In order to ensure secure, controlled, and auditable execution of hooks, Gateways SHOULD delegate the hook execution to a dedicated `HookExecutor` contract instead of executing the hook directly.

## Rationale

- **Minimized Attack Surface**: The Gateway remains clean and focused on message dispatching only.
- **Centralized Security Checks**: Gas limits, address whitelisting, and value forwarding validations can be handled uniformly.
- **Future Upgradeability**: Execution models can evolve without changing the Gateway core logic.

## Proposed Model

- The `Gateway` validates the existence of `hookData`.
- The `Gateway` calls the `HookExecutor`, forwarding `hookData` and `msg.value` as needed.
- The `HookExecutor` executes the hook, ensuring that:
- If the hook call fails, the transaction reverts.
- Gas forwarding can be capped if necessary.

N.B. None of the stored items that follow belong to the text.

-- ==== Sys2Proof/Machine/Arithmetic.lean ====
section
/-! DEFINITION. Arithmetic and carry instructions, 0x10 to 0x1D (41_arithmetic). -/

namespace Sys2Proof.Machine

/-- ADD (41_arithmetic R142). -/
def execAdd (ra rb : Byte) (s : State) : Result :=
  withReg s 1 ra fun a => withReg s 2 rb fun b => retire 3 (s.addInto a (s.reg a) (s.reg b))

/-- ADDV (41_arithmetic R143). -/
def execAddv (ra imm : Byte) (s : State) : Result :=
  withReg s 1 ra fun a => retire 3 (s.addInto a (s.reg a) imm)

/-- SUB (41_arithmetic R144). -/
def execSub (ra rb : Byte) (s : State) : Result :=
  withReg s 1 ra fun a => withReg s 2 rb fun b => retire 3 (s.subInto a (s.reg a) (s.reg b))

/-- SUBV (41_arithmetic R145). -/
def execSubv (ra imm : Byte) (s : State) : Result :=
  withReg s 1 ra fun a => retire 3 (s.subInto a (s.reg a) imm)

/-- ADD3 (41_arithmetic R146). -/
def execAdd3 (ra rb rd : Byte) (s : State) : Result :=
  withReg s 1 ra fun a => withReg s 2 rb fun b => withReg s 3 rd fun d =>
    retire 4 (s.addInto d (s.reg a) (s.reg b))

/-- ADDV3 (41_arithmetic R147). -/
def execAddv3 (ra imm rd : Byte) (s : State) : Result :=
  withReg s 1 ra fun a => withReg s 3 rd fun d => retire 4 (s.addInto d (s.reg a) imm)

/-- SUB3 (41_arithmetic R148). -/
def execSub3 (ra rb rd : Byte) (s : State) : Result :=
  withReg s 1 ra fun a => withReg s 2 rb fun b => withReg s 3 rd fun d =>
    retire 4 (s.subInto d (s.reg a) (s.reg b))

/-- SUBV3 (41_arithmetic R149). -/
def execSubv3 (ra imm rd : Byte) (s : State) : Result :=
  withReg s 1 ra fun a => withReg s 3 rd fun d => retire 4 (s.subInto d (s.reg a) imm)

/-- INC (41_arithmetic R150). -/
def execInc (r : Byte) (s : State) : Result :=
  withReg s 1 r fun a => retire 2 (s.addInto a (s.reg a) 1#8)

/-- DEC (41_arithmetic R151). -/
def execDec (r : Byte) (s : State) : Result :=
  withReg s 1 r fun a => retire 2 (s.subInto a (s.reg a) 1#8)

/-- ADC: adds exactly 1 if C is set; C is not written (41_arithmetic R152). -/
def execAdc (r : Byte) (s : State) : Result :=
  withReg s 1 r fun a => if s.carry then retire 2 (s.setReg a (s.reg a + 1#8)) else retire 2 s

/-- SBC: subtracts exactly 1 if C is set; C is not written (41_arithmetic R153). -/
def execSbc (r : Byte) (s : State) : Result :=
  withReg s 1 r fun a => if s.carry then retire 2 (s.setReg a (s.reg a - 1#8)) else retire 2 s

/-- CCF (41_arithmetic R154). -/
def execCcf (s : State) : Result := retire 1 { s with carry := false }

/-- SCF (41_arithmetic R155). -/
def execScf (s : State) : Result := retire 1 { s with carry := true }

end Sys2Proof.Machine
end

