/-- What decodes has an opcode byte, and is that unassigned opcode or what its operation's reader answers. -/
theorem decode_ok {i : Instr} {rest : List Byte} (h : decode map bs = .ok (i, rest)) :
    (∃ code, map.operationAt code = none ∧ bs = code :: rest ∧ i = .unassigned code) ∨
      ∃ code left op, bs = code :: left ∧ map.operationAt code = some op ∧
        decodeOperands op left = some (i, rest) := by
  cases bs with
  | nil => cases h
  | cons code left =>
    cases hop : map.operationAt code with
    | none =>
      rw [decode_of_operationAt_none hop] at h
      cases h
      exact .inl ⟨code, hop, rfl, rfl⟩
    | some op =>
      cases hr : decodeOperands op left with
      | none =>
        simp [decode, hop, hr] at h
      | some r =>
        rw [decode_of_operationAt_some hop hr] at h
        cases h
        exact .inr ⟨code, left, op, rfl, hop, hr⟩

end

end Sys2Proof
end

section
/-! PROOFS. The statements of the encoding (30_encoding). -/

namespace Sys2Proof

/-- Settles O31: the opcode byte picks the instruction's operation, whose reader reads its operands back; an
unassigned opcode picks none. -/
theorem decodeEncodeRoundTrip : Obligations.DecodeEncodeRoundTrip := by
  intro map i rest hmap henc
  rcases i.operation_cases with ⟨op, hop⟩ | ⟨code, rfl⟩
  · have hcode : map.operationAt (i.opcode map) = some op := by
      rw [Instr.opcode_of_operation hop, OpcodeMap.operationAt_codeOf hmap]
    exact decode_of_operationAt_some hcode (decodeOperands_operandBytes hop henc rest)
  · exact decode_of_operationAt_none (OpcodeMap.operationAt_of_isUnassigned hmap henc)

/-- Settles O32: by the two ways in which bytes decode. -/
theorem decodedBytesAreTheEncoding : Obligations.DecodedBytesAreTheEncoding := by
  intro map bs rest i hmap h
  rcases decode_ok h with ⟨code, hnone, rfl, rfl⟩ | ⟨code, left, op, rfl, hsome, hr⟩
  · exact ⟨rfl, OpcodeMap.isUnassigned_of_operationAt hmap hnone⟩
  · obtain ⟨hbytes, hop, henc⟩ := (readsOperands_decodeOperands op left).1 i rest hr
    have hcode : i.opcode map = code :=
      (Instr.opcode_of_operation hop).trans (OpcodeMap.codeOf_of_operationAt hmap hsome)
    refine ⟨?_, henc⟩
    calc code :: left = i.opcode map :: (i.operandBytes ++ rest) := by rw [hcode, ← hbytes, List.nil_append]
      _ = encode map i ++ rest := rfl

/-- Settles O33: 270 operand bytes are enough for every operation, and what is decoded is its encoding. -/
theorem everyOpcodeDecodes : Obligations.EveryOpcodeDecodes := by
  intro map op bs hmap hlen
  have hdecodes : ∃ r, decode map (op :: bs) = .ok r := by
    cases hop : map.operationAt op with
    | none => exact ⟨_, decode_of_operationAt_none hop⟩
    | some o =>
      have hanswers := (readsOperands_decodeOperands o bs).2 (Nat.le_of_succ_le_succ hlen)
      obtain ⟨r, hr⟩ := Option.isSome_iff_exists.1 hanswers
      exact ⟨r, decode_of_operationAt_some hop hr⟩
  obtain ⟨⟨i, rest⟩, h⟩ := hdecodes
  obtain ⟨hbytes, -⟩ := decodedBytesAreTheEncoding map (op :: bs) rest i hmap h
  refine ⟨i, rest, h, (List.cons.inj hbytes).1.symm, ?_⟩
  have hcount := congrArg List.length hbytes
  rw [List.length_append, encode_length, List.length_cons] at hcount
  omega

/-- Settles O34: the map's legality is that of the default parameters; each word is evaluated. -/
theorem specWordsDecode : Obligations.SpecWordsDecode :=
  ⟨standardMap_wf, by decide, by decide, by decide, by decide, by decide, by decide, by decide, by decide⟩

end Sys2Proof
end

section
/-! SUPPORT. More rules of single instructions: popping, subtracting, calling, displacing, the scan of FNC, and
the register checks as the first of all. -/

namespace Sys2Proof.Machine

![hook-execution-design](./hook-execution-design.png)

## Example: Minimal Hook Executor

```solidity
contract HookExecutor {
function executeHook(IGateway.HookData calldata hookData) external payable {
require(hookData.hook != address(0), "No hook address provided");

(bool success, ) =
hookData.hook.call{value: hookData.value}(hookData.hookPayload);
require(success, "Hook execution failed");
}
}
```

- **Optional**: Implement `onlyGateway` access control to restrict who can trigger `executeHook`.

## Additional Notes

- Whether the hook is executed **pre-dispatch** or **post-dispatch** is left to the Gateway implementation. The interface itself remains agnostic.
- By default, hook failures **revert the entire transaction** to maintain safety and message atomicity.

## Comparison

| Aspect | Without Hooks | With Hooks |
| --- | --- | --- |
| **Extensibility (New Features)** | Hard to evolve; any new needs require gateway, or application contract upgrades. | New behaviors (e.g., payment models, service registrations) can be plugged via new hook contracts. |
| **Complexity at Gateway Level** | Gateway must implement all possible behaviors internally. | Gateway remains clean, delegating optional behaviors to external hook contracts. |
| **Transaction Atomicity** | Multi-step workflows require multiple user transactions. | Full workflows (fund, authorize, register) can happen atomically in one transaction. |
| **Optionality for Users** | Gateway has to generalize or restrict for all cases. | Hooks are purely optional; users choose to use them or not. |
| **Upgradability and Modularity** | Gateway becomes a bottleneck for protocol upgrades. | Hooks allow adding new features without touching the Gateway itself. |
| Payment for Relayers | Requires separate transactions or implicit integration in the Gateway. | Can be atomically prepaid at message dispatch time via a flexible, modular hook. |
| **Timeout and Expiration Handling** | Requires manual timeout systems or post-processing. | Can pre-register timeouts tied to message IDs, enabling automatic lifecycle management. |
| **Collateralization or Fund Locking** | Requires external pre-processing or off-chain coordination. Or a separated call after or before sending the message. | Funds can be locked atomically during the sendMessage flow through hooks. |

# Conclusion

Including `hookData` in the `sendMessage` interface unlocks atomic, modular, and future-proof workflows for cross-chain messaging, while keeping the core Gateway logic minimal, focused, and secure.

Hooks allow optional pre- and post-dispatch operations — such as fee prepayment, actor authorization, fund locking, or timeout registration — without forcing all users or messages to adopt the same processing flow.

By delegating auxiliary behaviors to external hook contracts, the protocol gains flexibility, extensibility, and safer upgrade paths, ensuring that evolving ecosystem needs can be supported without breaking core infrastructure.